> [WHAT TO WORK ON]:
When you reach the line containing "open Sys2Proof" in the data below, begin returning lines exactly as written, and stop once the line containing "bit set. -/" has been returned.
——————
-- ==== Sys2Proof/Machine/Tile.lean ====
section
/-! DEFINITION. The matrix unit: accumulators, the tile queue, multicast reads, and the tile instructions (spec/09_tile.md R255 to
R281; spec/02_numbers.md R59 to R61; spec/05_ordering.md R137, R139). -/

namespace Sys2Proof.Machine

open Sys2Proof

/-! ### Accumulators (R255 to R257) -/

/-- Physical accumulator p of a core. -/
def Core.acc (c : Core) (p : Nat) : AccReg := c.accs.get {} p
/-- A core with a physical accumulator replaced. -/
def Core.setAcc (c : Core) (p : Nat) (a : AccReg) : Core := { c with accs := c.accs.put p a }
/-- Free physical accumulators, lowest first. -/
def Core.freeAccs (c : Core) : List Nat := (List.range 8).filter (fun p => (c.acc p).st == .free)
/-- The accumulator bound anew: zero, no error. -/
def AccReg.bind (a : AccReg) (st : AccState) : AccReg := { st := st, gen := a.gen + 1 }
/-- The accumulator freed. -/
def AccReg.unbind (a : AccReg) : AccReg := { a with st := .free }
/-- The accumulator moved to Failed with its error address, its ERR bit set. -/
def AccReg.fail (a : AccReg) (va : Word) : AccReg := { a with st := .failed, err := va, bad := true }
/-- The way out of Failed: tl.zero and tl.ld clear ERR (R257). -/
def AccReg.mend (a : AccReg) : AccReg := { a with st := if a.st = .failed then .claimed else a.st, err := 0, bad := false }

/-- The operation names a physical accumulator in its present binding. -/
def TileOp.names (o : TileOp) (p gen : Nat) : Bool :=
  (o.dst == p && o.gen == gen) || (o.kind == .add && o.src == p && o.sgen == gen)
/-- PND: an accepted operation that names the accumulator has not completed. -/
def Core.pnd (c : Core) (p : Nat) : Bool := c.tileq.any (fun o => o.names p (c.acc p).gen)

/-- Physical accumulator of a name of a context. -/
def Ctx.acc (c : Ctx) (n : Nat) : Option Nat := c.accs.get none n
/-- Names a context holds, rising. -/
def Ctx.claimed (c : Ctx) : List Nat := (List.range 8).filter (fun n => (c.acc n).isSome)
/-- A set of names as a mask. -/
def maskOf (l : List Nat) : Nat := l.foldl (fun m n => m ||| 2 ^ n) 0

/-- First element bit of C: the half HALF for binary64 (R256). -/
def accBase (fmtw : Word) : Nat := if wfld fmtw 3 0 = 6 then 16384 * wfld fmtw 7 7 else 0
/-- Rows and columns of C. -/
def accDim (fmtw : Word) : Nat := if wfld fmtw 3 0 = 6 then 16 else 32
/-- Element width of C in bits. -/
def accWidth (fmtw : Word) : Nat := if wfld fmtw 3 0 = 6 then 64 else 32
/-- Bit position of element (i, j) of C (R256). -/
def accPos (fmtw : Word) (i j : Nat) : Nat := accBase fmtw + accWidth fmtw * (accDim fmtw * i + j)
/-- Element (i, j) of C. -/
def accGet (fmtw : Word) (v : AccBits) (i j : Nat) : Nat := (v.extractLsb' (accPos fmtw i j) (accWidth fmtw)).toNat
/-- Element (i, j) of C written. -/
def accPut (fmtw : Word) (v : AccBits) (i j x : Nat) : AccBits :=
  BitVec.ofNat 32768 (nput v.toNat (accPos fmtw i j + accWidth fmtw - 1) (accPos fmtw i j) x)
/-- Index pairs of C, row by row. -/
def accIdx (fmtw : Word) : List (Nat × Nat) :=
  (List.range (accDim fmtw)).flatMap (fun i => (List.range (accDim fmtw)).map (fun j => (i, j)))
/-- C replaced element by element; the other half of a binary64 accumulator stays. -/
def accMap (fmtw : Word) (v : AccBits) (f : Nat → Nat → Nat) : AccBits :=
  let b := ofLanes (accWidth fmtw) ((accIdx fmtw).map (fun p => f p.1 p.2))
  let n := accWidth fmtw * accDim fmtw * accDim fmtw
  BitVec.ofNat 32768 (nput v.toNat (accBase fmtw + n - 1) (accBase fmtw) b)

/-! ### Arithmetic (R259, R275 to R277; spec/02_numbers.md R59 to R61) -/

/-- Little-endian elements of e bytes in a row. -/
def rowElems (e : Nat) (row : List Byte) : List Nat :=
  (List.range (row.length / e)).map (fun k => leNat ((row.drop (k * e)).take e))

/-- The value of an operand element; u marks unsigned int8. -/
def operandVal (fmt : Nat) (u : Bool) (c : Nat) : FV :=
  match fmt with
  | 0 | 1 => FV.ofInt (if u then (c : Int) else sint c 8) 0
  | 2 => m8Val c
  | 3 => bfloat16.val c
  | 4 => binary16.val c
  | 5 => binary32.val c
  | _ => binary64.val c

/-- The exact product of two operands of a format; M8D and int8 have one zero (log entry 15). -/
def operandMul (fmt : Nat) (a b : FV) : FV := if fmt ≤ 2 then (a.mul b).plain else a.mul b

/-- Block size along K (spec/02_numbers.md R60). -/
def tileBlock (fmt : Nat) : Nat :=
  match fmt with
  | 1 | 2 => 32
  | 3 | 4 => 32
  | 5 => 16
  | 6 => 1
  | _ => 64

/-- The products of one block with its scale codes. -/
def tileBlockOf (fmt : Nat) (a b : List FV) (sa sb : Nat → Nat) (blk : Nat) : List FV × Nat × Nat :=
  let bk := tileBlock fmt
  (((a.drop (blk * bk)).take bk).zipWith (operandMul fmt) ((b.drop (blk * bk)).take bk), sa blk, sb blk)

/-- One element of C updated with a row of A and a column of B. -/
def tileElem (fmt : Nat) (ua ub : Bool) (c : Nat) (ar bc : List Nat) (sa sb : Nat → Nat) : Nat :=
  if fmt = 0 then
    intUpdate c ((ar.zip bc).map (fun p => ((if ua then (p.1 : Int) else sint p.1 8), (if ub then (p.2 : Int) else sint p.2 8))))
  else
    let f := if fmt = 6 then binary64 else binary32
    let d := if fmt = 2 then m8Den * m8Den else 1
    let a := ar.map (operandVal fmt ua)
    let b := bc.map (operandVal fmt ub)
    blocksUpdate f d c ((List.range (ar.length / tileBlock fmt)).map (tileBlockOf fmt a b sa sb))

/-- C + A B: rows of A and of B as bytes, the scale arrays where they apply. -/
def tileMma (fmtw : Word) (v : AccBits) (arows brows : List (List Byte)) (sca scb : Option (List Byte)) : AccBits :=
  let fmt := wfld fmtw 3 0
  let e := match tileShape fmt with
    | some (_, _, _, e, _) => e
    | none => 1
  let a := arows.map (rowElems e)
  let b := brows.map (rowElems e)
  let code (s : Option (List Byte)) (k : Nat) : Nat :=
    match s with
    | none => 127
    | some bs => (nth bs k 0#8).toNat
  let cols := (List.range (accDim fmtw)).map (fun j => b.map (fun r => nth r j 0))
  accMap fmtw v (fun i j =>
    tileElem fmt (wbit fmtw 11) (wbit fmtw 12) (accGet fmtw v i j) (nth a i []) (nth cols j [])
      (fun blk => code sca (2 * i + blk)) (fun blk => code scb (32 * blk + j)))

/-- tl.add: the sum of two elements of C (R276). -/
def tileAdd (fmt x y : Nat) : Nat :=
  if fmt = 0 then (x + y) % 2 ^ 32
  else if fmt = 6 then (binary64.add 0 x y).1
  else (binary32.add 0 x y).1

/-- tl.stc: the conversion of an element (R277). -/
def tileConv (fmtw : Word) (x : Nat) : Nat :=
  match wfld fmtw 9 8 with
  | 0 => (bfloat16.conv binary32 0 x).1
  | 1 => (binary16.conv binary32 0 x).1
  | 2 => (m8Encode (wbit fmtw 10) (binary32.val x)).1
  | _ => uint (max (-128) (min 127 (sint x 32))) 8

/-- Bytes of row i of C as a store writes them. -/
def tileRow (o : TileOp) (v : AccBits) (i : Nat) : List Byte :=
  let n := accDim o.mxfmt
  (List.range n).flatMap (fun j =>
    let x := accGet o.mxfmt v i j
    if o.kind = .stc then leBytes ((stcBytes (wfld o.mxfmt 3 0) (wfld o.mxfmt 9 8)).getD 4) (tileConv o.mxfmt x)
    else leBytes (accWidth o.mxfmt / 8) x)

/-! ### Reading and writing operands (R269, R270, R273) -/

/-- Addresses of the 64-byte pieces that cover a row run. -/
def pieces64 (a n : Nat) : List Nat :=
  if n = 0 then [] else (List.range ((a + n - 1) / 64 - a / 64 + 1)).map (fun i => (a / 64 + i) * 64)

/-- Pieces of an operand, row by row, each once. -/
def Span.pieces (x : Span) : List Nat :=
  ((List.range x.rows).flatMap (fun r => pieces64 (x.base + r * x.pitch) x.len)).eraseDups

/-- One read of a piece at its owning port for the matrix unit of core g, which corrects a soft error there (spec/07_context.md
R223); none while the port cannot serve it. -/
def State.tilePort (s : State) (g : Nat) (a : Nat) : Option State :=
  let (o, off) := scratchAt a
  let t := s.scrubSoft a 64
  if s.zeroing o off then none
  else if o = g then some (t.noteStale o)
  else (t.imposed o false g 0 2 2 6 off).map (fun s => ((s.noteStale o).logScent o false g 0 2 2 6 off).meet o)

/-- A plain read of a piece, which does not reach the port of another core while its rank is in transit (spec/11_group.md R320). -/
def State.tilePiece (s : State) (g : Nat) (a : Nat) : Option State :=
  let o := (scratchAt a).1
  if o = g then s.tilePort g a
  else if s.inTransit o then none
  else (s.tilePort g a).map (·.perf g 10 1)

/-- Reads of pieces in order. -/
def State.tilePieces (s : State) (g : Nat) (as : List Nat) : Option State :=
  as.foldl (fun r a => r.bind (fun s => s.tilePiece g a)) (some s)

/-- One write of at most 64 bytes at the owning port. -/
def State.tileStore (s : State) (g a : Nat) (bs : List Byte) : Option State :=
  let (o, off) := scratchAt a
  if s.zeroing o off then none
  else if o = g then some (s.portStore o off bs none)
  else if s.inTransit o then none
  else (s.imposed o false g 0 2 0 (log2sz bs.length) off).map (fun s =>
    (((s.portStore o off bs none).logScent o false g 0 2 0 (log2sz bs.length) off).meet o).perf g 10 1)

/-- Pieces of a byte string that stay within one 64-byte piece. -/
def split64 (a : Nat) (bs : List Byte) : List (Nat × List Byte) :=
  (pieces64 a bs.length).map (fun p => let lo := max a p; (lo, (bs.drop (lo - a)).take (min (a + bs.length) (p + 64) - lo)))

/-- Stores of rows. -/
def State.tileStores (s : State) (g : Nat) (ws : List (Nat × List Byte)) : Option State :=
  (ws.flatMap (fun w => split64 w.1 w.2)).foldl (fun r w => r.bind (fun s => s.tileStore g w.1 w.2)) (some s)

/-- Rows of an operand by a reader of bytes. -/
def Span.rowsBy (x : Span) (rd : Nat → Nat → List Byte) : List (List Byte) :=
  (List.range x.rows).map (fun r => rd (x.base + r * x.pitch) x.len)

/-- Operand k of an operation. -/
def TileOp.operand (o : TileOp) (k : Nat) : Option Operand := o.operands[k]?

/-- B is read by multicast (R270). -/
def TileOp.casts (o : TileOp) : Bool := wbit o.mxcast 23 && (o.kind == .mma || o.kind == .mmas)

/-- The operands that an operation reads by plain reads, and the one that multicast reads bring (R269, R270). -/
def TileOp.plain (o : TileOp) : List Operand :=
  ((o.operands.zipIdx).filter (fun p => !p.1.span.write && !(o.casts && p.2 == 1))).map (·.1)
def TileOp.cast (o : TileOp) : List Operand := if o.casts then (o.operand 1).toList else []

/-- The first poisoned block, of those asked about, among operands that are read: its virtual and its physical address. R273 speaks
of the poisoned block; where there are several the model takes the first by operand, then row, then address (DESIGN CHOICE, log
entry 49). -/
def State.tilePoison (s : State) (ps : List Operand) (ask : Nat → Bool) : Option (Word × Nat) :=
  (ps.flatMap (fun p =>
    (List.range p.span.rows).flatMap (fun r =>
      ((blocks (p.span.base + r * p.span.pitch) p.span.len).filter (fun b => ask b && s.isPoison b)).map
        (fun b => (w64 (down p.va.toNat 32 + (b - blk p.span.base)), b))))).head?

/-- Bytes of an address among the pieces that a multicast brought. -/
def gotBytes (l : List (Nat × List Byte)) (a n : Nat) : List Byte :=
  (List.range n).map (fun i =>
    match l.find? (fun p => p.1 == down (a + i) 64) with
    | some p => nth p.2 ((a + i) % 64) 0#8
    | none => 0#8)

/-- What an operation writes, from its operands and accumulators as they stand (R275 to R277). -/
def State.tileResult (s : State) (g : Nat) (o : TileOp) : AccBits × List (Nat × List Byte) :=
  let v := ((s.core g).acc o.dst).bits
  let plainRd := if o.casts then gotBytes o.kept else fun a n => s.getBytes a n
  let rows (k : Nat) (rd : Nat → Nat → List Byte) : List (List Byte) :=
    match o.operand k with
    | some p => p.span.rowsBy rd
    | none => []
  match o.kind with
  | .zero => (0#32768, [])
  | .add =>
    let y := ((s.core g).acc o.src).bits
    (accMap o.mxfmt v (fun i j => tileAdd (wfld o.mxfmt 3 0) (accGet o.mxfmt v i j) (accGet o.mxfmt y i j)), [])
  | .ld =>
    let r := (rows 0 plainRd).map (rowElems (accWidth o.mxfmt / 8))
    (accMap o.mxfmt v (fun i j => nth (nth r i []) j 0), [])
  | .st | .stc =>
    match o.operand 0 with
    | some p => (v, (List.range p.span.rows).map (fun i => (p.span.base + i * p.span.pitch, tileRow o v i)))
    | none => (v, [])
  | .mma | .mmas =>
    let onA := o.kind == .mmas && wbit o.mxfmt 4
    let onB := o.kind == .mmas && wbit o.mxfmt 5
    let sa := if onA then (rows 2 plainRd).head? else none
    let sb := if onB then (rows (if onA then 3 else 2) plainRd).head? else none
    (tileMma o.mxfmt v (rows 0 plainRd) (rows 1 (if o.casts then gotBytes o.got else plainRd)) sa sb, [])

/-- The operation at the head of the queue, which the matrix unit runs. -/
def Core.setHead (c : Core) (o : TileOp) : Core := { c with tileq := o :: c.tileq.drop 1 }

/-- The pieces that an operation reads by plain reads. -/
def TileOp.plainPieces (o : TileOp) : List Nat := o.plain.flatMap (fun p => p.span.pieces)

/-- The pieces that an operation reads by multicast. -/
def TileOp.castPieces (o : TileOp) : List Nat := o.cast.flatMap (fun p => p.span.pieces)

/-- A rank move that has to let the operations of the core's contexts complete, by step 4 of spec/07_context.md R195: they start
and complete though the core is halted. A core that was halted before the move keeps its queue (R268; DEDUCED, log entry 39). -/
def State.drains (s : State) (g : Nat) : Bool :=
  (match (s.cluster (g / 64)).moving with
   | some m => m.rank == g % 64 && !m.wasHalted
   | none => false) && (s.core g).tileq.any (fun o => o.task.isNone)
——————
> [RESPONSE BELOW]:
open Sys2Proof

/-! ### Accumulators (R255 to R257) -/

/-- Physical accumulator p of a core. -/
def Core.acc (c : Core) (p : Nat) : AccReg := c.accs.get {} p
/-- A core with a physical accumulator replaced. -/
def Core.setAcc (c : Core) (p : Nat) (a : AccReg) : Core := { c with accs := c.accs.put p a }
/-- Free physical accumulators, lowest first. -/
def Core.freeAccs (c : Core) : List Nat := (List.range 8).filter (fun p => (c.acc p).st == .free)
/-- The accumulator bound anew: zero, no error. -/
def AccReg.bind (a : AccReg) (st : AccState) : AccReg := { st := st, gen := a.gen + 1 }
/-- The accumulator freed. -/
def AccReg.unbind (a : AccReg) : AccReg := { a with st := .free }
/-- The accumulator moved to Failed with its error address, its ERR bit set. -/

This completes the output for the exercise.